WHAT YOU NEED TO DO: Could you reproduce the lines below from the one with "after (fun t => (t.reqIndex, t.stb))" through the one with "theorem start_idle : start.Idle := by decide"? Keep both ends and add nothing.

= Beginning of Section =

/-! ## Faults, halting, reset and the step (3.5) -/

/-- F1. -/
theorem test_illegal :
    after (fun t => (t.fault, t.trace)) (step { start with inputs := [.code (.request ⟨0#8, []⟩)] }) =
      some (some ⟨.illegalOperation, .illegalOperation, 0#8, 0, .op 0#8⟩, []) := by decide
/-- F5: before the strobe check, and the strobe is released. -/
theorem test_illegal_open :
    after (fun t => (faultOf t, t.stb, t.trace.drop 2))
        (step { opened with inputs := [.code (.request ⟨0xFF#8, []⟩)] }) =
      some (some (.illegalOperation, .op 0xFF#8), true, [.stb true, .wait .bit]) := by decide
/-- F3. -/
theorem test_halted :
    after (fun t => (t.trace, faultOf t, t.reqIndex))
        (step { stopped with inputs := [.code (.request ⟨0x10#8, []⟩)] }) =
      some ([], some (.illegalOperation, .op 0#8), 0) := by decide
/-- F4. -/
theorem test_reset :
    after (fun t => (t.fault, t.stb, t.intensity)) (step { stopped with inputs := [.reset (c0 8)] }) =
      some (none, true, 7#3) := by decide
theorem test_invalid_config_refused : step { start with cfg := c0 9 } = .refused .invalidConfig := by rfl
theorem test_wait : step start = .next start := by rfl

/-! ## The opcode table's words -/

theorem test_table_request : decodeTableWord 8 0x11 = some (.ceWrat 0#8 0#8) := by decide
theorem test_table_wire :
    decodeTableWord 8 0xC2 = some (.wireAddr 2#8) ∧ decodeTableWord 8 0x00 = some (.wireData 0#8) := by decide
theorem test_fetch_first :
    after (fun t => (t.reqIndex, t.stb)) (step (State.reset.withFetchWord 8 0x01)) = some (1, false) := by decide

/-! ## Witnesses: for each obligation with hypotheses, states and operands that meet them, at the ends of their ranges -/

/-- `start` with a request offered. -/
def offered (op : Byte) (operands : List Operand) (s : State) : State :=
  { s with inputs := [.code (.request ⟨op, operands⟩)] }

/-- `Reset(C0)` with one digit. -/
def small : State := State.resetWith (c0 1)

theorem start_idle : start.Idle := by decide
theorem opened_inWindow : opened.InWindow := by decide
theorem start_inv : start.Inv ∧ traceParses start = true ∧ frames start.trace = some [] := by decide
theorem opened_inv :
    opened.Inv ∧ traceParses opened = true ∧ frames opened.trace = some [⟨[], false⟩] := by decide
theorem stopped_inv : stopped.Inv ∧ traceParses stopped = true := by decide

= End of Section =

REPLY:
    after (fun t => (t.reqIndex, t.stb)) (step (State.reset.withFetchWord 8 0x01)) = some (1, false) := by decide

/-! ## Witnesses: for each obligation with hypotheses, states and operands that meet them, at the ends of their ranges -/

/-- `start` with a request offered. -/
def offered (op : Byte) (operands : List Operand) (s : State) : State :=
  { s with inputs := [.code (.request ⟨op, operands⟩)] }

/-- `Reset(C0)` with one digit. -/
def small : State := State.resetWith (c0 1)

theorem start_idle : start.Idle := by decide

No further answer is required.